Atualmente, a Comissão Nacional de Incorporação de Tecnologias no SUS (Conitec) mantém parecer desfavorável à adoção dos medicamentos, emitido em agosto, em razão do impacto orçamentário estimado em mais de R$ 8 bilhões por ano — valor próximo ao dobro do orçamento do programa Farmácia Popular previsto para 2025.
Para estimular a concorrência, a pasta solicitou à Agência Nacional de Vigilância Sanitária (Anvisa) a priorização do registro desses fármacos e destacou o acordo entre a Fundação Oswaldo Cruz (Fiocruz) e a farmacêutica EMS para transferência de tecnologia na plataforma de peptídeos, que pode impulsionar não apenas tratamentos contra obesidade e diabetes, mas também terapias oncológicas e vacinas.
"O ministério ressaltou ainda investimentos em políticas de prevenção, como o Guia Alimentar para a População Brasileira, o Programa Academia da Saúde e o Saúde na Escola, em um contexto em que a obesidade entre adultos mais que dobrou no país nos últimos 13 anos, passando de 11,8% para 24,3%", destacam.
Novo Nordisk
Em posicionamento enviado à reportagem, a Novo Nordisk afirmou que a ação não se tratava de extensão de prazo, mas de um pedido de “recomposição do tempo em que a patente da semaglutida ficou parada no INPI”. Eles também ressaltaram que “não está pleiteando além dos 20 anos previstos em lei, e sim o efetivo direito de usufruir desses 20 anos de exclusividade”.
Segundo a farmacêutica, “a ineficiência administrativa do INPI não pode onerar os usuários do sistema de patentes”, uma vez que, no Brasil, o direito de exclusividade só nasce quando a patente é concedida. "A Novo Nordisk argumenta ainda que os 13 anos perdidos no processo de análise impactam negativamente o tempo de exclusividade, comprometem o retorno de investimentos em pesquisa e desenvolvimento e prejudicam investimentos em novas tecnologias no país”.
Ao detalhar a linha do tempo do Ozempic, a empresa conclui que “a demora do INPI não prejudica apenas as empresas, mas também a população, que deixa de receber tratamentos inovadores com a agilidade necessária”.
A semaglutida
A semaglutida ganhou projeção global e está revolucionando o tratamento de diabetes tipo 2 e obesidade. A Organização Mundial da Saúde incluiu recentemente o medicamento na lista de fármacos essenciais para pacientes com diabetes tipo 2 com comorbidades. No Brasil, a substância é autorizada pela Anvisa desde 2018, com a chegada do Ozempic.

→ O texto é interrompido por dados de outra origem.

-- ==== Sys2Proof/Laws/State.lean ====
section
/-! SUPPORT. One lemma for each part of the state and each update of a part: an update gives its own part the new value and
leaves every other part. -/

namespace Sys2Proof.Machine.State

/-! `setPending`. -/

@[simp] theorem setPending_pending (s : State) (v : List Instr) : (s.setPending v).pending = v := rfl
@[simp] theorem setPending_now (s : State) (v : List Instr) : (s.setPending v).now = s.now := rfl
@[simp] theorem setPending_freeIdx (s : State) (v : List Instr) : (s.setPending v).freeIdx = s.freeIdx := rfl
@[simp] theorem setPending_ram (s : State) (v : List Instr) : (s.setPending v).ram = s.ram := rfl
@[simp] theorem setPending_lastServed (s : State) (v : List Instr) : (s.setPending v).lastServed = s.lastServed := rfl
@[simp] theorem setPending_port (s : State) (v : List Instr) : (s.setPending v).port = s.port := rfl
@[simp] theorem setPending_takes (s : State) (v : List Instr) : (s.setPending v).takes = s.takes := rfl
@[simp] theorem setPending_composer (s : State) (v : List Instr) : (s.setPending v).composer = s.composer := rfl
@[simp] theorem setPending_ports (s : State) (v : List Instr) : (s.setPending v).ports = s.ports := rfl
@[simp] theorem setPending_sources (s : State) (v : List Instr) : (s.setPending v).sources = s.sources := rfl
@[simp] theorem setPending_timing (s : State) (v : List Instr) : (s.setPending v).timing = s.timing := rfl
@[simp] theorem setPending_modes (s : State) (v : List Instr) : (s.setPending v).modes = s.modes := rfl
@[simp] theorem setPending_report (s : State) (v : List Instr) : (s.setPending v).report = s.report := rfl
@[simp] theorem setPending_status (s : State) (v : List Instr) : (s.setPending v).status = s.status := rfl

/-! `setNow`. -/

@[simp] theorem setNow_pending (s : State) (v : Time) : (s.setNow v).pending = s.pending := rfl
@[simp] theorem setNow_now (s : State) (v : Time) : (s.setNow v).now = v := rfl
@[simp] theorem setNow_freeIdx (s : State) (v : Time) : (s.setNow v).freeIdx = s.freeIdx := rfl
@[simp] theorem setNow_ram (s : State) (v : Time) : (s.setNow v).ram = s.ram := rfl
@[simp] theorem setNow_lastServed (s : State) (v : Time) : (s.setNow v).lastServed = s.lastServed := rfl
@[simp] theorem setNow_port (s : State) (v : Time) : (s.setNow v).port = s.port := rfl
@[simp] theorem setNow_takes (s : State) (v : Time) : (s.setNow v).takes = s.takes := rfl
@[simp] theorem setNow_composer (s : State) (v : Time) : (s.setNow v).composer = s.composer := rfl
@[simp] theorem setNow_ports (s : State) (v : Time) : (s.setNow v).ports = s.ports := rfl
@[simp] theorem setNow_sources (s : State) (v : Time) : (s.setNow v).sources = s.sources := rfl
@[simp] theorem setNow_timing (s : State) (v : Time) : (s.setNow v).timing = s.timing := rfl
@[simp] theorem setNow_modes (s : State) (v : Time) : (s.setNow v).modes = s.modes := rfl
@[simp] theorem setNow_report (s : State) (v : Time) : (s.setNow v).report = s.report := rfl
@[simp] theorem setNow_status (s : State) (v : Time) : (s.setNow v).status = s.status := rfl

/-! `setFreeIdx`. -/

@[simp] theorem setFreeIdx_pending (s : State) (v : Nat) : (s.setFreeIdx v).pending = s.pending := rfl
@[simp] theorem setFreeIdx_now (s : State) (v : Nat) : (s.setFreeIdx v).now = s.now := rfl
@[simp] theorem setFreeIdx_freeIdx (s : State) (v : Nat) : (s.setFreeIdx v).freeIdx = v := rfl
@[simp] theorem setFreeIdx_ram (s : State) (v : Nat) : (s.setFreeIdx v).ram = s.ram := rfl
@[simp] theorem setFreeIdx_lastServed (s : State) (v : Nat) : (s.setFreeIdx v).lastServed = s.lastServed := rfl
@[simp] theorem setFreeIdx_port (s : State) (v : Nat) : (s.setFreeIdx v).port = s.port := rfl
@[simp] theorem setFreeIdx_takes (s : State) (v : Nat) : (s.setFreeIdx v).takes = s.takes := rfl
@[simp] theorem setFreeIdx_composer (s : State) (v : Nat) : (s.setFreeIdx v).composer = s.composer := rfl
@[simp] theorem setFreeIdx_ports (s : State) (v : Nat) : (s.setFreeIdx v).ports = s.ports := rfl
@[simp] theorem setFreeIdx_sources (s : State) (v : Nat) : (s.setFreeIdx v).sources = s.sources := rfl
@[simp] theorem setFreeIdx_timing (s : State) (v : Nat) : (s.setFreeIdx v).timing = s.timing := rfl
@[simp] theorem setFreeIdx_modes (s : State) (v : Nat) : (s.setFreeIdx v).modes = s.modes := rfl
@[simp] theorem setFreeIdx_report (s : State) (v : Nat) : (s.setFreeIdx v).report = s.report := rfl
@[simp] theorem setFreeIdx_status (s : State) (v : Nat) : (s.setFreeIdx v).status = s.status := rfl

/-! `setRam`. -/

@[simp] theorem setRam_pending (s : State) (v : List Host.Cell) : (s.setRam v).pending = s.pending := rfl
@[simp] theorem setRam_now (s : State) (v : List Host.Cell) : (s.setRam v).now = s.now := rfl
@[simp] theorem setRam_freeIdx (s : State) (v : List Host.Cell) : (s.setRam v).freeIdx = s.freeIdx := rfl
@[simp] theorem setRam_ram (s : State) (v : List Host.Cell) : (s.setRam v).ram = v := rfl
@[simp] theorem setRam_lastServed (s : State) (v : List Host.Cell) : (s.setRam v).lastServed = s.lastServed := rfl
@[simp] theorem setRam_port (s : State) (v : List Host.Cell) : (s.setRam v).port = s.port := rfl
@[simp] theorem setRam_takes (s : State) (v : List Host.Cell) : (s.setRam v).takes = s.takes := rfl
@[simp] theorem setRam_composer (s : State) (v : List Host.Cell) : (s.setRam v).composer = s.composer := rfl
@[simp] theorem setRam_ports (s : State) (v : List Host.Cell) : (s.setRam v).ports = s.ports := rfl
@[simp] theorem setRam_sources (s : State) (v : List Host.Cell) : (s.setRam v).sources = s.sources := rfl
@[simp] theorem setRam_timing (s : State) (v : List Host.Cell) : (s.setRam v).timing = s.timing := rfl
@[simp] theorem setRam_modes (s : State) (v : List Host.Cell) : (s.setRam v).modes = s.modes := rfl
@[simp] theorem setRam_report (s : State) (v : List Host.Cell) : (s.setRam v).report = s.report := rfl
@[simp] theorem setRam_status (s : State) (v : List Host.Cell) : (s.setRam v).status = s.status := rfl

O julgamento no STJ pode definir se a semaglutida terá concorrência já em 2026 ou se permanecerá sob exclusividade por mais tempo. Enquanto isso, o mercado, profissionais de saúde e milhões de pacientes acompanham com atenção.
Para Bernardo, o processo é legítimo e faz parte do sistema democrático: “Não há vilões ou mocinhos. O INPI segue a lei, e quem se sentir prejudicado tem o direito de recorrer. Cabe à Justiça resolver a controvérsia”.